From the first line of the data below, repeat each line exactly until you reach the line with "can stop -/"; include that line too.

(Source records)
============

-- ==== Sys2Proof/Machine/State.lean ====
section
/-! DEFINITION. The state of the part as plain data, the reasons a command can stop, and the state right
after reset. -/

namespace Sys2Proof.Machine

/-! ### Reasons a step can stop -/

/-- Faults. The spec gives no event that stops the part, so no command ends in a fault and this type has no
constructor. -/
inductive Fault where
  deriving DecidableEq, Repr

/-- Refusals. -/
inductive Refusal where
  /-- Raised only by `exec` for a command without a meaning (safe); no arm of this model raises it. -/
  | notModelled (mnemonic : String)
  deriving DecidableEq, Repr

/-! ### Names of states, codes and reasons -/

/-- The modes of the part (R167). -/
inductive Mode where
  | starting | config | draining | run
  deriving DecidableEq, Repr

/-- Where the loading of the slot store stands: the time record is due, recording record `n` is due, a
RESTART is draining the store write queue, or nothing is to be loaded (R40, R41, R69). -/
inductive Loading where
  | finished | draining | timeRecord | slot (n : Nat)
  deriving DecidableEq, Repr

/-- The result codes of requests (chapter 12). -/
inductive Result where
  | ok | pending | badRequest | wrongMode | noSlot | slotState | cls | overlap | range | noRoom | badWrap
  | backward | queueFull | notFound | notSet | linkDown | busy
  deriving DecidableEq, Repr

/-- The status of a completion (R177). -/
inductive Status where
  | good | error
  deriving DecidableEq, Repr

/-- The completion reasons of a status ERROR (section 12.4). -/
inductive Reason where
  | unassigned | writeLocked | span | split | unwritten | expired | moved | outOfOrder | closed | diskError
  | timeout | aborted | cutoff | tagBusy | mgmtBusy | mgmtForm | notReady
  deriving DecidableEq, Repr

/-- The notice kinds (chapter 12). -/
inductive NoticeKind where
  | slotExpired | moveDone | moveEnded | jobDone | jobEnded | queueWarn | linkWarning | linkDegraded
  | linkCutoff | linkNormal | recordDamaged | clockLost
  deriving DecidableEq, Repr

/-- States of slots: a recording slot is EMPTY, OPEN, FINISHED, MOVING or ERASING (R20), a ring slot EMPTY,
RUNNING or ERASING (R43). -/
inductive SlotState where
  | empty | opened | finished | moving | erasing | running
  deriving DecidableEq, Repr

/-- Usage classes (R21, R44). -/
inductive SlotClass where
  | free | once | never
  deriving DecidableEq, Repr

/-- States of an extent entry (R5). -/
inductive ExtentState where
  | empty | valid | retiring
  deriving DecidableEq, Repr

/-- States of an epoch (R49). -/
inductive EpochState where
  | live | sweeping
  deriving DecidableEq, Repr

/-- What a transfer is (R85). An OTHER command is kept with its code and direction, as it arrived. -/
inductive TransferKind where
  | read | write | flush | mreq | mrsp
  | other (code : Nat) (direction : DataDirection)
  deriving DecidableEq, Repr

/-- Handlings of a transfer (R85): PROTECTED, PASS-THROUGH, MANAGEMENT. -/
inductive Handling where
  | guarded | passThrough | management
  deriving DecidableEq, Repr

/-- States of a transfer (R85). -/
inductive TransferState where
  | queued | active | held | ending
  deriving DecidableEq, Repr

/-- States of the disk link (R119). -/
inductive LinkState where
  | up | resetting | down
  deriving DecidableEq, Repr

/-- Health states of the disk port (R127). -/
inductive HealthState where
  | normal | warning | degraded | cutoff
  deriving DecidableEq, Repr

/-- States of a job (R133). -/
inductive JobState where
  | waiting | starting | running | paused | ending
  deriving DecidableEq, Repr

/-- Stages of a job's current chunk (R133). -/
inductive JobStage where
  | idle | read | cipher | write
  deriving DecidableEq, Repr

/-- Outcomes of a job (R133). -/
inductive JobOutcome where
  | completed | aborted | notFound | slotState | diskError
  deriving DecidableEq, Repr

/-- States of the export session (R149). -/
inductive SessionState where
  | idle | active | ending
  deriving DecidableEq, Repr

/-- Modes of an export session (R149). -/
inductive ExportMode where
  | move | copy
  deriving DecidableEq, Repr

/-- How an export session ended (R149). -/
inductive EndCause where
  | completed | ended | closed
  deriving DecidableEq, Repr

/-- Where the minute count of the last power-on came from (R69, R70). -/
inductive RestoreSource where
  | intact | damaged
  deriving DecidableEq, Repr

/-! ### Records -/

/-- The setup values (R170). -/
structure Setup where
  first : Nat := 0
  length : Nat := 0
  depth : Nat := 8
  bgLimit : Nat := 1
  bgShare : Nat := 4
  timeout : Nat := 50
  warnLevel : Nat := 6
  deriving DecidableEq, Repr

/-- The details a notice carries (R173). -/
inductive NoticeDetails where
  | nothing
  | jobDone (copied lost overtaken : Nat)
  | jobEnded (outcome : JobOutcome) (chunk copied lost overtaken : Nat)
  deriving DecidableEq, Repr

/-- An entry of the notice list (R173). -/
structure Notice where
  kind : NoticeKind
  subject : Option Nat
  count : Nat
  details : NoticeDetails
  deriving DecidableEq, Repr

/-- What the request in progress waits for (R165). -/
inductive Wait where
  /-- the execution of the request at its own event -/
  | execution
  /-- SLOT-OPEN: the store write carrying the new record (R25) -/
  | slotOpen (slot : Nat)
  /-- SLOT-FINISH: the end of the last write in flight (R27) -/
  | finishPending (slot : Nat)
  /-- SLOT-FINISH: the store write carrying the FINISHED record (R26) -/
  | finishWrite (slot length : Nat)
  /-- SLOT-DROP: the EMPTY event of the slot (R29, R63) -/
  | drop (slot : Nat)
  /-- CLOCK-ADVANCE: the time record write carrying the target (R74) -/
  | clockAdvance
  /-- LINK-RESTORE: the end of the disk-link reset (R131) -/
  | linkRestore
  /-- EXPORT-END: the session's NONE event (R157) -/
  | exportEnd
  /-- RESTART: the CONFIG event (R172) -/
  | restart
  deriving DecidableEq, Repr

/-- The request in progress (R163): kind code, request number, what it waits for. -/
structure Request where
  kind : Nat
  number : Nat
  wait : Wait
  deriving DecidableEq, Repr

/-- The response block (R163, chapter 12): header fields and the body bytes written. -/
structure Response where
  kind : Nat
  number : Nat
  result : Result
  items : Nat := 0
  next : Nat := 0
  overflowed : Bool := false
  body : List Byte := []
  deriving DecidableEq, Repr

/-- The management unit (chapter 11). -/
structure Mgmt where
  mode : Mode := .starting
  loading : Loading := .timeRecord
  setup : Setup := {}
  request : Option Request := none
  response : Option Response := none
  notices : List Notice := []
  overflowed : Bool := false
  deriving DecidableEq, Repr

/-- The clock (chapter 4). `running` is set from the event that sets the minute count at power-on: no tick
comes before it (R66). -/
structure Clock where
  minutes : Nat := 0
  ticks : Nat := 0
  persisted : Option Nat := none
  source : RestoreSource := .intact
  running : Bool := false
  target : Option Nat := none
  deriving DecidableEq, Repr

/-- An extent entry (R5); the default is the EMPTY entry. -/
structure Extent where
  state : ExtentState := .empty
  base : Nat := 0
  exponent : Nat := 0
  slot : Nat := 0
  firstOrdinal : Nat := 0
  inUse : Nat := 0
  deriving DecidableEq, Repr

/-- A recording slot record (R20); the default is the EMPTY record with `changed` set, as after power-on
(R32). `erased` tells whether the erasure write of an ERASING slot has ended (R29). -/
structure RecSlot where
  state : SlotState := .empty
  cls : SlotClass := .free
  nonce : Nonce := 0
  high : Nat := 0
  length : Nat := 0
  expiry : Option Nat := none
  floor : Nat := 0
  persistedFloor : Nat := 0
  created : Nat := 0
  finishPending : Bool := false
  inFlight : Nat := 0
  changed : Bool := true
  persisting : Bool := false
  erased : Bool := false
  deriving DecidableEq, Repr

/-- An epoch of a ring slot (R49). -/
structure Epoch where
  serial : Nat
  sequence : Nat
  openMinute : Nat
  state : EpochState
  deriving DecidableEq, Repr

============

▶ **Task solution**
-- ==== Sys2Proof/Machine/State.lean ====
section
/-! DEFINITION. The state of the part as plain data, the reasons a command can stop, and the state right
after reset. -/

namespace Sys2Proof.Machine

/-! ### Reasons a step can stop -/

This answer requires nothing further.